Everything Running Through Your Head … It’s All Normal

It’s all normal. Everything that runs through your head is normal.

Let me start this out by saying that I have that disorder where my hand flies up every single time anyone asks for a volunteer, favor, pot of food, carpool help, babysitter, a million dollars, etc…

I was asked if I would be interested in writing a guest post for a website. My first thought was, “Ok, cool! A bunch of funny and smart moms talking in a non-judgement zone, IN!” I asked what the requirements were and get tunnel vision when it says 400 words minimum. Flash back to high school when I didn’t read the required book and had to fill 90% of my story with “filler” words … and then I realize that I don’t even really know what 400 words look like. Is it one good paragraph? Is it 4 pages of double spaced college rule loose leaf? Do I need an MLA heading? This is a bit overwhelming since I’m used to a two sentence max status update on Facebook, but I figure I’ll just note my day as it goes and add whatever “filler” words are needed later on (BOOM 150 words on the intro – 250 left) …

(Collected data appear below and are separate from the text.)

-- ==== Sys2Proof/Laws/State.lean ====
section
/-! SUPPORT. Laws/State.lean: what each update of State leaves as it was, field by field, so that no proof unfolds a record
update. An update of a part of a part is rewritten to the update of its block. -/

namespace Sys2Proof.Machine

variable (s : State)

@[simp] theorem State.onBooth_eq (n : Nat) (f : Booth → Booth) : s.onBooth n f = s.onFn n (fun x => { x with booth := f x.booth }) := rfl
@[simp] theorem State.onTarget_eq (n : Nat) (f : MwTarget → MwTarget) : s.onTarget n f = s.onMem (fun m => { m with targets := tupd m.targets n {} f }) := rfl
@[simp] theorem State.onLPort_eq (n : Nat) (f : LPort → LPort) : s.onLPort n f = s.onNet (fun x => { x with lports := tupd x.lports n {} f }) := rfl
@[simp] theorem State.onTxq_eq (n : Nat) (f : Txq → Txq) : s.onTxq n f = s.onNet (fun x => { x with txqs := tmod x.txqs n f }) := rfl
@[simp] theorem State.onRing_eq (n : Nat) (f : RxRing → RxRing) : s.onRing n f = s.onNet (fun x => { x with rings := tmod x.rings n f }) := rfl
@[simp] theorem State.onSession_eq (n : Nat) (f : Sess → Sess) : s.onSession n f = s.onSess (fun x => { x with sess := tmod x.sess n f }) := rfl
@[simp] theorem State.onSlot_eq (n : Nat) (f : KeySlot → KeySlot) : s.onSlot n f = s.onCipher (fun x => { x with slots := tmod x.slots n f }) := rfl
@[simp] theorem State.onTumbler_eq (n : Nat) (f : Tumbler → Tumbler) : s.onTumbler n f = s.onActs (fun x => { x with tumblers := tupd x.tumblers n {} f }) := rfl
@[simp] theorem State.onStat_eq (n : Nat) (f : BindStat → BindStat) : s.onStat n f = s.onActs (fun x => { x with stats := tupd x.stats n {} f }) := rfl
@[simp] theorem State.onTp_eq (n : Nat) (f : Tp → Tp) : s.onTp n f = s.onTrapeze (fun x => { x with ports := tupd x.ports n {} f }) := rfl
@[simp] theorem State.onMvq_eq (n : Nat) (f : MvQueue → MvQueue) : s.onMvq n f = s.onMover (fun x => { x with queues := tmod x.queues n f }) := rfl
@[simp] theorem State.onStream_eq (n : Nat) (f : Stream → Stream) : s.onStream n f = s.onCodec (fun x => { x with streams := tmod x.streams n f }) := rfl
@[simp] theorem State.onInst_eq (n : Nat) (f : Inst → Inst) : s.onInst n f = s.onCodec (fun x => { x with insts := tupd x.insts n {} f }) := rfl
@[simp] theorem State.onDrive_eq (n : Nat) (f : Drive → Drive) : s.onDrive n f = s.onStor (fun x => { x with drives := tupd x.drives n {} f }) := rfl
@[simp] theorem State.onVol_eq (n : Nat) (f : Volume → Volume) : s.onVol n f = s.onStor (fun x => { x with volumes := tmod x.volumes n f }) := rfl
@[simp] theorem State.onStq_eq (n : Nat) (f : StQueue → StQueue) : s.onStq n f = s.onStor (fun x => { x with queues := tmod x.queues n f }) := rfl
@[simp] theorem State.onTcp_eq (n : Nat) (f : Tcp → Tcp) : s.onTcp n f = s.onStor (fun x => { x with tcps := tmod x.tcps n f }) := rfl
@[simp] theorem State.onPlaybill_eq (f : Playbill → Playbill) : s.onPlaybill f = s.onMgmt (fun x => { x with playbill := f x.playbill }) := rfl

Oh, before my day starts, quick question. My husband does laundry, like all of it all the time. Yes, that’s amazing, but trust me, I do a lot of things around the house that aren’t normally handled by the typical hot wife. Anyway, he has no idea how much some of my workout clothes cost. He either saves them in one of my kids closets (I have 5 kids so it’s not that time efficient to check every single place in every single closet), or forgets where he saved them, or saves them in the wrong place in my closet. I can NEVER find anything. Should I tell him how much some of this stuff costs so he pays more attention, or do I leave him clueless as to how much I spend on yoga pants?

Ok, just starting this post after I got off of work. My oldest daughter has a make-up soccer game for school and it is freezing outside. One of the moms is working the gate and it is $5/adult and $1/student to get into the game. I asked a group of moms if this works the same way as The Keg did where if you go early enough you get in free. I also already told them not to check my Starbucks cup because it would not be tea in there. Anyway, after a few responses I tell them that, “I’m trying to make $1.00 out of $0.15,” (throwback reference to Master P). Now that I have driven to the wrong field in the wrong city, I really should be asking if there is a discount given for not getting there on time and / or not attending the whole game. While still in route to the game, I asked my daughters (10 and 11 years old) if they thought I could get in as a student since I was wearing one of their school hoodie sweatshirts, then asked them what song I should be rapping to as I walk in to make it believable, and also asked if they still listen to Young Jeezy (I have no idea who that is, but I remember the name and it sounded hip and cool at the time). My 10 year old responded, “You’re so weird. That’s probably some rapper from the ’90s.” I was so proud that I even knew the name Young Jeezy and she burned me. Bad.

Sometimes I can’t wait until they start driving.

Got to go freeze my tush off at this game and apparently pay full price …. while setting reminders in my phone to schedule a touch up color for my roots and a Botox refresher.

Until next entry where I can elaborate on, “Is it alive? Don’t tell mom!” remember …

It’s all normal.

About Michelle 

Michelle is a Lafayette native and graduate from ULL where she received her degree in Accounting. She is married to Chuck Melchior and they live in Youngsville where they raise their 5 children. When Michelle isn’t working at her regular full-time job, she can be found doing one of her extra side-gigs: room mom, soccer mom, volleyball mom, gymnastics chauffeur, tumbling chauffeur, tee ball mom, ninja karate mom, catechism mom, play practice carpool expert, Google master of learning how to solve a math problem using 4 different common core equations & how to dissect a sentence while not spilling a drop of wine, and cooking delicious food that her children rarely appreciate. Due to her excessive amount of children, she has adopted the Darwinism theory around her house where her children learn to tough it out because only the strong survive!